-- ==== Sys2Proof/Machine/EngineControl.lean ====
section
/-!
DEFINITION. Engine control: the engine commands, ATTACH and assembly, entry into RUNNING, HALTED, DETACHED and FAULTED,
and presence by engine state (chapters 2, 4, 11, 13).
-/
namespace Sys2Proof.Machine

def Part.modEngine (p : Part) (f : Engine → Engine) : Part := { p with engine := f p.engine }

/-- Apply a change to every lane. -/
def Part.mapLanes (p : Part) (f : Lane → Lane) : Part := { p with lanes := p.lanes.map f }

/-! ## Entry into DETACHED (R2, R39, R55, R81, R85, R90, R110, R121, R136, R153, R169, R181, R186, R190) -/

/-- What a lane keeps with no attachment: its lines, its counters and what it sent last. -/
def Lane.detached (L : Lane) : Lane :=
  { Lane.reset L.present with
    raw := L.raw
    qualifying := L.qualifying
    pulse := L.pulse
    lastSent := L.lastSent
    counters := L.counters
    readback := L.readback }

/-- Engine control with no attachment: the flags a host reads afterwards are kept (R187). -/
def Engine.detached (g : Engine) : Engine := { g with state := .detached, attach := .idle, mark := .none, share := 4 }

/-- Every block takes its DETACHED values; the freeze flag, the lane counters and the PRESENT levels are kept. -/
def enterDetached (p : Part) : Part :=
  { p with
    engine := p.engine.detached
    docket := .reset
    table := .replicate 32 none
    volumes := .replicate 8 .clear
    locks := .empty
    pool := { Pool.empty with data := p.pool.data }
    lanes := p.lanes.map Lane.detached
    committer := .reset
    repair := .reset
    patrol := .reset
    rebuild := .reset
    journal := .reset
    interrupt := p.interrupt.clear
    agenda := [] }

/-- Entry into DETACHED by DETACH raises a message (R186). -/
def detachedWithMessage (p : Part) : Part := enterDetached (raiseMessage p)

/-- ABANDON: each lane's work is cut, then the engine is DETACHED, without a message (R190). -/
def abandon (p : Part) : Part := enterDetached (p.mapLanes Lane.cut)

/-! ## Entry into FAULTED (R191) -/

/-- A presence fall that was held is taken in FAULTED, where falls are taken at once (R33; log 25). -/
def takeHeldFall (p : Part) (l : LaneId) : Part :=
  let L := p.lane l
  let p := p.setLane l { L with held := false, fell := false, absent := false }
  if L.held && L.fell then presenceLost l p else p

/-- An exchange-area transfer has faulted: all work is cut, the named state is kept, and a message is raised. -/
def enterFaulted (c : FaultCause) (p : Part) : Part :=
  let p := p.mapLanes Lane.cut
  let p := { p with
    engine := { p.engine with state := .faulted, faultCause := c, attach := .idle, mark := .none }
    docket := p.docket.cut
    table := .replicate 32 none
    repair := p.repair.cut
    patrol := p.patrol.cut
    rebuild := p.rebuild.cut
    journal := p.journal.cut
    agenda := [] }
  let p := raiseMessage (clearShared (cutCommit p))
  { allLanes.foldl takeHeldFall p with agenda := [] }

/-! ## ATTACH (R166, R167, R188) -/

/-- ATTACH is taken: the base is latched; a misaligned base fails at once, otherwise the header is read (R188). -/
def attachTaken (base : BitVec 64) (p : Part) : Part :=
  let p := p.modEngine fun g =>
    { g with refused := false, attachError := .none, faultCause := .none, base := base, state := .attaching,
             attach := .headerRead }
  if base.toNat % 4096 ≠ 0 then p.modEngine fun g => { g.detached with attachError := .layout } else p

/-- The share ratio of a header field (R78). -/
def shareRatio (field : Nat) : Nat := if field = 0 then Config.defaultShare else field

/-- The header's fields are handed out, and the done tally is written (R166, R167, R169, R181, R186). -/
def headerPassed (h : Header) (p : Part) : Part :=
  { p with
    engine := { p.engine with share := shareRatio h.share, attach := .tallyWrite }
    docket := { Docket.reset with offset := h.docketOffset, slots := h.slots, pollInterval := h.poll }
    journal := { Journal.reset with offset := h.journalOffset, entries := h.entries, lastRead := h.consumed }
    interrupt := { p.interrupt with items := 0, timer := false, count := h.intCount, delay := h.intDelay } }

/-- The header read has ended (R166). -/
def headerRead (d : Option (List Byte)) (p : Part) : Part :=
  if p.engine.state ≠ .attaching || p.engine.attach ≠ .headerRead then p
  else
    match checkHeader d with
    | .error x => p.modEngine fun g => { g.detached with attachError := x }
    | .ok h => headerPassed h p

/-- Assembly begins: each present lane identifies, the others are noted absent (R33, R68). -/
def assemblyBegin (p : Part) : Part :=
  let start (q : Part) (l : LaneId) : Part :=
    let q := q.modLane l fun L => { L with held := false, fell := false, absent := !L.present }
    if (q.lane l).present then beginIdentify l q else q
  (allLanes.foldl start (p.modEngine fun g => { g with attach := .identifying })).push [.assemble]

/-- An ATTACH header write has ended: the next one, or assembly (R167, R188). That the three follow one another in the order done
tally, written count, lost count is the model's choice (log 48). -/
def attachHeaderWritten (d : DmaEnd) (p : Part) : Part :=
  let next (a : AttachStep) : Part := p.modEngine fun g => { g with attach := a }
  match p.engine.attach, d with
  | .tallyWrite, .done => next .writtenWrite
  | .writtenWrite, .done => next .lostWrite
  | .lostWrite, .done => assemblyBegin p
  | .tallyWrite, .fault | .writtenWrite, .fault | .lostWrite, .fault => enterFaulted .header p
  | _, _ => p

/-! ## Assembly (R69 to R73) -/

/-- The lane's newest valid record when it names the lane's own position (R69). -/
def Part.candidate (p : Part) (l : LaneId) : Option SetRecord :=
  if (p.lane l).identified then (p.committer.newest[l.val]).filter (·.position = l) else none

/-- The governing lane and record among these lanes: highest generation, then lowest lane (R69). -/
def Part.governing (p : Part) : List LaneId → Option (LaneId × SetRecord)
  | [] => none
  | l :: ls =>
    match p.candidate l, p.governing ls with
    | some r, some (l', r') => if r.generation.toNat < r'.generation.toNat then some (l', r') else some (l, r)
    | some r, none => some (l, r)
    | none, x => x

/-- The lane matches the governing record: its own newest valid record. A module whose own serial is 0 matches no bound
position (R70). -/
def Part.matching (p : Part) (g : SetRecord) (l : LaneId) : Option SetRecord :=
  (p.candidate l).filter fun r =>
    r.serial = g.serial && (p.lane l).serial ≠ 0 && (p.lane l).serial = (g.lanes[l.val]).serial
      && (g.lanes[l.val]).recorded ≠ .unbound

/-- The runtime state assembly maps a lane to (R70). -/
def Part.mapped (p : Part) (g : SetRecord) (l : LaneId) : RuntimeState :=
  let entry := g.lanes[l.val]
  if !(p.lane l).identified then (p.lane l).runtime
  else
    match p.matching g l with
    | none => .foreign
    | some r =>
      match entry.recorded with
      | .failed => .failed
      | .offline => .offline
      | .online =>
        if r.generation ≠ g.generation then .stale
        else if entry.budget = 0 then .failed
        else .online
      | _ => .stale

/-- The lane's state after assembly: runtime state, lane table entry, remap state (R70, R71, R110). -/
def Part.assembledLane (p : Part) (g : SetRecord) (l : LaneId) : Lane :=
  let L := p.lane l
  let entry := g.lanes[l.val]
  let runtime := p.mapped g l
  let own := p.matching g l
  let next := (own.map (·.spareNext)).getD 0
  { L with
    runtime := runtime
    recorded :=
      if (entry.recorded = .online || entry.recorded = .rebuilding) && runtime ≠ .online then .departed else entry.recorded
    boundSerial := entry.serial
    budget := entry.budget
    remap := (own.map (·.remap)).getD []
    spareNext := next
    deadSpares := (own.map (·.deadSpares)).getD 0
    sparesLow := Config.sparesLowAt ≤ next }

/-- A volume entry of the governing record (R2, R71). -/
def VolumeEntry.volume (x : VolumeEntry) : Volume :=
  ⟨true, .lost, x.members, x.reference, x.policy, x.first, x.length, x.label, x.reference, .none⟩

/-- The volume table is loaded from the governing record, with derived states (R2, R71). Of two entries of one volume number the
later one stands (log 11). -/
def loadVolumes (vs : List VolumeEntry) (p : Part) : Part :=
  let p := vs.foldl (fun q x => q.setVol x.number x.volume) p
  allVols.foldl (fun q v => if (q.vol v).inUse then q.modVol v fun x => { x with state := q.derivedState v } else q) p

/-- The part is loaded from the governing record (R70, R71, R149, R150). -/
def loadSet (g : SetRecord) (p : Part) : Part :=
  let lanes := Vector.ofFn fun l : Fin 4 => p.assembledLane g l
  let p := loadVolumes g.volumes { p with
    lanes := lanes
    committer := { p.committer with
      serial := g.serial
      generation := g.generation
      clean := false
      fresh := .replicate 4 false } }
  let vols := allVols.filter fun v => (p.vol v).inUse
  let patrol := Patrol.assembled g.plan g.patrol g.checkpoint
  { p with patrol := if !g.clean && !vols.isEmpty then patrol.recover vols else patrol }

/-- The ASSEMBLY cause (R72). -/
def assemblyCause (g : Option SetRecord) (unclean : Bool) : Byte :=
  match g with
  | none => assemblyEmpty
  | some _ => if unclean then assemblyUnclean else assemblyClean

/-- Assembly: once no lane is IDENTIFYING, the governing record is chosen, the part loaded, the ASSEMBLY event passed and the
first commit requested (R68 to R73). -/
def assemble (p : Part) : Part :=
  if p.engine.state ≠ .attaching || p.engine.attach ≠ .identifying
      || allLanes.any (fun l => (p.lane l).runtime = .identifying) then p
  else
    let g := p.governing allLanes
    let p := match g with
      | some x => loadSet x.2 p
      | none => p
    let p := passEvent (assemblyEvent (g.map (·.1)) (assemblyCause (g.map (·.2)) p.patrol.marker)
      (allLanes.map fun l => (p.lane l).runtime) p.committer.generation) p
    requestCommit (p.modEngine fun x => { x with attach := .firstCommits, mark := .waiting })

/-- The poll timer runs in RUNNING while the interval is not 0 (R175). -/
def Docket.startPoll (d : Docket) : Docket := { d with pollRunning := d.pollInterval ≠ 0 }

/-- The background units take up their work (R135, R152, R165). -/
def takeUp (p : Part) : Part := (patrolTimers p).push [.repairTake, .patrolTry, .rebuildBegin]

/-- Entry into RUNNING from ATTACHING: a sweep is due, the poll timer starts, arrivals held on absent lanes are taken (R33,
R73, R188). A change held on a lane that identifies afresh since the governing record was chosen is taken in this step too,
as RUNNING takes changes at once (the model's choice, log 44). -/
def enterRunning (p : Part) : Part :=
  let p := p.modEngine fun g => { g with state := .running, attach := .idle }
  let p := sweepDue { p with docket := p.docket.startPoll }
  let arrive (q : Part) (l : LaneId) : Part := takeHeld l (q.modLane l fun L => { L with absent := false })
  takeUp (allLanes.foldl arrive p)

/-- Engine control waits for its commit to finish with commit-requested clear (R66, R73). -/
def commitDone (p : Part) : Part :=
  if p.committer.inFlight.isSome || p.committer.requested || p.engine.mark ≠ .none then p
  else
    match p.engine.state with
    | .attaching => if p.engine.attach = .firstCommits then enterRunning p else p
    | .detaching => detachedWithMessage p
    | _ => p

/-! ## HALT, RESUME, DETACH (R66, R189) -/

/-- HALT is taken (R189). -/
def haltTaken (p : Part) : Part :=
  let p := p.modEngine fun g => { g with refused := false, state := .halting }
  let p := docketNext { p with docket := p.docket.halt }
  repairPause (rebuildPause (patrolPause p))

/-- RESUME is taken (R189). -/
def resumeTaken (p : Part) : Part :=
  let p := p.modEngine fun g => { g with refused := false, state := .running }
  let p := { p with
    docket := p.docket.startPoll
    patrol := { p.patrol with paused := false }
    repair := { p.repair with paused := false }
    rebuild := { p.rebuild with paused := false } }
  takeUp (sweepDue p)

/-- DETACH is taken: from HALTED the final commit follows, from FAULTED the engine is DETACHED at once (R66, R191). -/
def detachTaken (p : Part) : Part :=
  let p := p.modEngine fun g => { g with refused := false }
  if p.engine.state = .faulted then detachedWithMessage p
  else
    let p := p.modEngine fun g => { g with state := .detaching, mark := .waiting }
    requestCommit { p with committer := { p.committer with clean := true } }

/-- ABANDON is taken (R190). -/
def abandonTaken (p : Part) : Part := abandon (p.modEngine fun g => { g with refused := false })

/-- A command that is not allowed changes no state and sets the refused flag (R187). -/
def commandRefused (p : Part) : Part := p.modEngine fun g => { g with refused := true }

/-- The states an engine command is allowed from (R187); no other code is a command. -/
def commandAllowed (code : Nat) (g : EngineState) : Bool :=
  match code with
  | 1 => g = .detached
  | 2 => g = .running
  | 3 => g = .halted
  | 4 => g = .halted || g = .faulted
  | 5 => g ≠ .detached
  | _ => false

/-- HALT with what the repair unit then does: it goes on while a room waiter stands (R135, R189). -/
def haltCommand (p : Part) : Part := (haltTaken p).push [.repairTake]

/-- The effect of an allowed command, by its code (R187). -/
def engineTaken (base : BitVec 64) (code : Nat) (p : Part) : Part :=
  match code with
  | 1 => attachTaken base p
  | 2 => haltCommand p
  | 3 => resumeTaken p
  | 4 => detachTaken p
  | _ => abandonTaken p

/-- An engine command is taken where it is allowed and refused otherwise (R187). -/
def engineCommand (code : Nat) (take : Part → Part) (p : Part) : Part :=
  if commandAllowed code p.engine.state then take p else commandRefused p

/-! ## Presence by engine state (R33, R193) -/

/-- A raw level change starts the qualification, and a change that reverts ends it (R193). -/
def Lane.rawChange (L : Lane) (level : Bool) : Lane := { L with raw := level, qualifying := level ≠ L.present }

/-- The qualified level is taken by the lane. -/
def Lane.qualified (L : Lane) (level : Bool) : Lane := { L with present := level, raw := level, qualifying := false }

/-- During assembly a change on a lane that is identifying, or was absent when assembly began, is held (R33, R68). -/
def Part.holds (p : Part) (l : LaneId) : Bool :=
  p.engine.state = .attaching && ((p.lane l).absent || (p.lane l).runtime = .identifying)

/-- Before assembly has begun a change is only noted, as while DETACHED: assembly takes the lanes as they then are (R33, R68;
log 49). -/
def Part.notes (p : Part) : Bool :=
  p.engine.state = .detached
    || (p.engine.state = .attaching && p.engine.attach ≠ .identifying && p.engine.attach ≠ .firstCommits)

/-- The raw level has changed from the sensed one to this level and has not reverted (R193). -/
def Lane.changing (L : Lane) (level : Bool) : Bool := L.qualifying && L.present != level && L.raw = level

/-- A qualified fall (R31, R33, R35, R193): the qualification of a fall that has not reverted ends (log 28). -/
def presenceFell (l : LaneId) (p : Part) : Part :=
  if !(p.lane l).changing false then p
  else
    let p := p.modLane l (·.qualified false)
    if p.notes then p
    else if p.holds l then p.modLane l fun L => { L with held := true, fell := true }
    else if (p.lane l).lineTest.isSome then p.modLane l fun L => { L with fell := true }
    else presenceLost l p

/-- A qualified rise (R32, R33, R35, R193): the qualification of a rise that has not reverted ends (log 28). -/
def presenceRose (l : LaneId) (p : Part) : Part :=
  if !(p.lane l).changing true then p
  else
    let p := p.modLane l (·.qualified true)
    if p.notes || p.engine.state = .faulted then p
    else if p.holds l then p.modLane l fun L => { L with held := true }
    else if (p.lane l).runtime = .empty then beginIdentify l p
    else p

end Sys2Proof.Machine
end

★ ★ ★ ★

**PROBLEM DESCRIPTION**
Among the records, find all lines that include the string "interrupt" and return them.

**ANSWER FOR THIS EXERCISE**
    interrupt := p.interrupt.clear
    interrupt := { p.interrupt with items := 0, timer := false, count := h.intCount, delay := h.intDelay } }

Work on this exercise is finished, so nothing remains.